(Records from a data collection)

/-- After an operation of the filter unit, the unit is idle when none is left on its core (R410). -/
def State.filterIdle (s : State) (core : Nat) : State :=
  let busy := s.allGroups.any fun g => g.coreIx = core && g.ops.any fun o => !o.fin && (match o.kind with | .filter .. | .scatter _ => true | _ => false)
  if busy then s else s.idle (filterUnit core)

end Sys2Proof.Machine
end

TASK INSTRUCTIONS =>
Quote exactly the stretch of lines above that starts at the first one and ends at the line with "let busy := s.allGroups.any", and nothing beyond it.

WRITTEN RESPONSE =>
/-- After an operation of the filter unit, the unit is idle when none is left on its core (R410). -/
def State.filterIdle (s : State) (core : Nat) : State :=
  let busy := s.allGroups.any fun g => g.coreIx = core && g.ops.any fun o => !o.fin && (match o.kind with | .filter .. | .scatter _ => true | _ => false)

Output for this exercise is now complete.